The building was commissioned by a local pottery proprietor, William Meath Baker, at his own expense on a large site which he provided and then leased to the local board of health. The foundation stone was laid by Baker on 5 July 1888: the building was designed by Robert Scrivener & Son in the Gothic Revival style, built in red brick with stone dressings and was officially opened in December 1889.

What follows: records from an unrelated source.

-- ==== Sys2Proof/Machine/Contention.lean ====
section
/-! DEFINITION. The Relay Contention Unit: progress, the contention count, candidacy, overheard relays and stand-down, for messages and receipts (Chapter 8). -/

namespace Sys2Proof.Machine

/-! ## The contention count (R120, R122) -/

/-- Progress g, unknown when either distance is 15 (R120). -/
def progress (ds dOwn : Nibble) : Option Int :=
  if ds = 15 ∨ dOwn = 15 then none else some ((ds.toNat : Int) - (dOwn.toNat : Int))

/-- An unknown progress passes, a negative one does not (R119, condition 5). -/
def notBackward : Option Int → Bool
  | some g => decide (0 ≤ g)
  | none => true

/-- Base slots of a class (Table 1-4). -/
def MsgClass.base : MsgClass → Nat
  | .life => 0
  | .urgent => 4
  | .welfare => 10
  | .routine => 16

/-- The progress term G (Table 8-3). -/
def progressTerm : Option Int → Nat
  | some g => (12 - 3 * g).toNat
  | none => 12

/-- The dither X of a station and a serial (R122, stage 5). -/
def dither (c : Code) (n : Serial) : Nat := (c.setWidth 16 ^^^ n ^^^ (n >>> 8)).toNat % 8

/-- The contention count S in its stages (R122). -/
def contentionCount (p : MsgClass) (q : Nibble) (g : Option Int) (u : Nat) (c : Code) (n : Serial) : Nat :=
  let s0 := p.base + q.toNat / 2 + progressTerm g
  let s1 := s0 * (100 + u) / 100
  min 63 (s1 + dither c n)

/-! ## Candidacy (R119) -/

/-- REDUNDANCY of a class (R7). -/
def redundancy (s : State) (p : MsgClass) : Nat := (s.ol.classes.get p).redundancy

/-- Own distance to a code, asked of the Distance Table (R115). -/
def askDistance (x : Code) (s : State) : Nibble × State :=
  ((s.dt.query s.ol.ownCode x).1, s.withDt (s.dt.query s.ol.ownCode x).2)

/-- What a completion decision weighs (R119). -/
structure Decision where
  cls       : MsgClass
  dest      : Code
  serial    : Serial
  effective : Nat
  heard     : List Code
  dist      : Nibble
  q         : Nibble
deriving DecidableEq, Repr

/-- The five conditions of Table 8-1, with the own distance already asked. -/
def candidate (d : Decision) (dOwn : Nibble) (s : State) : Bool :=
  decide (2 ≤ d.effective) && !addressedHere s d.dest && decide (d.heard.length < redundancy s d.cls)
    && (!s.ms.congested || d.cls == .life || d.cls == .urgent) && notBackward (progress d.dist dOwn)

/-- The completion decision: the own distance is asked once; a candidate gets its contention count (R119 to R121). -/
def decideRelay (d : Decision) (s : State) : Option Nat × State :=
  let a := askDistance d.dest s
  if candidate d a.1 a.2 then
    (some (contentionCount d.cls d.q (progress d.dist a.1) s.ofm.u (s.ol.ownCode.getD 0) d.serial), a.2)
  else (none, a.2)

/-! ## Overheard relays (R125 to R127) -/

/-- The tests on flag, hops used and distance of an overheard frame (Table 8-4). -/
def qualifies (congested : Bool) (used dist : Nibble) (atLeast : Nat) (dOwn : Nibble) : Bool :=
  !congested && decide (atLeast ≤ used.toNat) && noFarther dist dOwn

/-- A sender joins a heard-from set of at most 3 codes (R126). -/
def addHeard (l : List Code) (c : Code) : List Code := if l.contains c || decide (3 ≤ l.length) then l else l ++ [c]

/-- The states in which a stand-down is tested (R127). -/
def Slot.mayStandDown (sl : Slot) : Bool :=
  sl.state == .held || (sl.state == .queued && sl.resumeAt == 0 && sl.relayOnly)

/-- A copy of the message of slot `i`, overheard while the slot is ASSEMBLING, HELD, QUEUED or ON-AIR (R125 to R127). -/
def overheard (i : Fin 64) (sl : Slot) (h : Header) (t : Traffic) (s : State) : State :=
  if sl.originated then s
  else
    let a := askDistance sl.dest s
    if qualifies h.congested t.used h.dist (sl.used.toNat + 1) a.1 then
      let heard := addHeard sl.heard h.sender
      let s := modSlot i (fun sl => { sl with heard := heard }) a.2
      if sl.mayStandDown && decide (redundancy s sl.cls ≤ heard.length) then endRelayWork i s else s
    else a.2

/-! ## A stand-down and an eviction together (R128) -/

/-- A copy overheard at an own distance `dOwn` makes the slot stand down (R125 to R127). -/
def Slot.standsDown (sl : Slot) (h : Header) (t : Traffic) (dOwn : Nibble) (s : State) : Bool :=
  sl.mayStandDown && qualifies h.congested t.used h.dist (sl.used.toNat + 1) dOwn
    && decide (redundancy s sl.cls ≤ (addHeard sl.heard h.sender).length)

/-- Those of the slots that could stand down, as they stand, are noted as evicted at this moment (Table 8-6, n31). -/
def Store.noteVictims (m : Store) (now : Nat) (victims : List (Fin 64)) : Store :=
  match victims.filterMap (fun i => (look m.slots i).filter Slot.mayStandDown) with
  | [] => m
  | l => { m with evictedAt := now, evicted := (if m.evictedAt = now then m.evicted else []) ++ l }

/-- A copy that would have made its slot stand down comes together with the eviction of that slot, the eviction taken first (Table 8-6, n31). -/
def standDownTooLate (h : Header) (t : Traffic) (s : State) : Bool :=
  s.ms.evictedAt == s.now && s.ms.evicted.any fun sl => sl.id == t.id && sl.standsDown h t (askDistance sl.dest s).1 s

/-! ## Receipts (R130 to R133) -/

/-- A RECEIPT overheard against the pool record of its identity (R133). -/
def overheardReceipt (rec : Receipt) (h : Header) (r : ReceiptFrame) (s : State) : State :=
  let a := askDistance r.origin s
  if qualifies h.congested r.used h.dist rec.used.toNat a.1 then
    let heard := addHeard rec.heard h.sender
    if redundancy a.2 rec.cls ≤ heard.length then withPool (poolWithout rec.id a.2.du.pool) a.2
    else a.2.withDu { a.2.du with pool := a.2.du.pool.map fun x => if x.id = rec.id then { x with heard := heard } else x }
  else a.2

/-- The five conditions of Table 8-7. `before` is the entry as found at lookup. -/
def receiptCandidate (before : Option Entry) (h : Header) (r : ReceiptFrame) (dOwn : Nibble) (s : State) : Bool :=
  (match before with
    | some e => (e.disposition == .relayed || e.disposition == .stored) && !e.receiptRelayed
    | none => false)
    && decide (2 ≤ effectiveBudget r.budget r.used) && decide (s.ol.ownCode ≠ some r.origin)
    && notBackward (progress h.dist dOwn)

/-- The receipt handed to RCU: an overheard relay of a pooled record, or a candidacy (R130, R131). -/
def contendReceipt (before : Option Entry) (h : Header) (r : ReceiptFrame) (q : Nibble) (s : State) : State :=
  match s.du.pool.find? fun x => x.id == r.id with
  | some rec => overheardReceipt rec h r s
  | none =>
    let a := askDistance r.origin s
    if receiptCandidate before h r a.1 a.2 then
      let cls := MsgClass.ofBits r.cls
      let n := contentionCount cls q (progress h.dist a.1) s.ofm.u (s.ol.ownCode.getD 0) r.serial
      admitReceipt ⟨r.id, cls, r.deliverer, BitVec.ofNat 4 (effectiveBudget r.budget r.used - 1), r.used + 1,
        .waiting (s.now + n * s.ol.settings.slot), [], false⟩ a.2
    else a.2

end Sys2Proof.Machine
end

The design involved a near-symmetrical main frontage with ten bays facing onto Albert Square; the bays were all flanked by full-height pilasters, supporting a cornice, a parapet and finials. The central section of six bays was fenestrated with tripartite mullioned and transomed windows on the ground floor and tall arched windows with tracery on the first floor. The central two windows on the first floor, which were taller than the others, were surmounted by a gable containing a tripartite window and, above that, a coat of arms. The side wings were each of two bays, not as tall as the central section, but also gabled. The outer bay in the left-hand side wing featured an arched four-part mullioned and transomed window with tracery on the ground floor and an oriel window with by a cone-shaped roof on the first floor. The outer bay in the right-hand side wing featured a doorway with an architrave and a keystone on the ground floor and an oriel window with a cone-shaped roof on the first floor. There was originally a central belfry with a spire on the roof. Internally, the principal room was the ballroom which featured a fine vaulted ceiling.
The architectural historian, Nikolaus Pevsner, commented favourably on the "little originalities which help to relieve the portliness of the building".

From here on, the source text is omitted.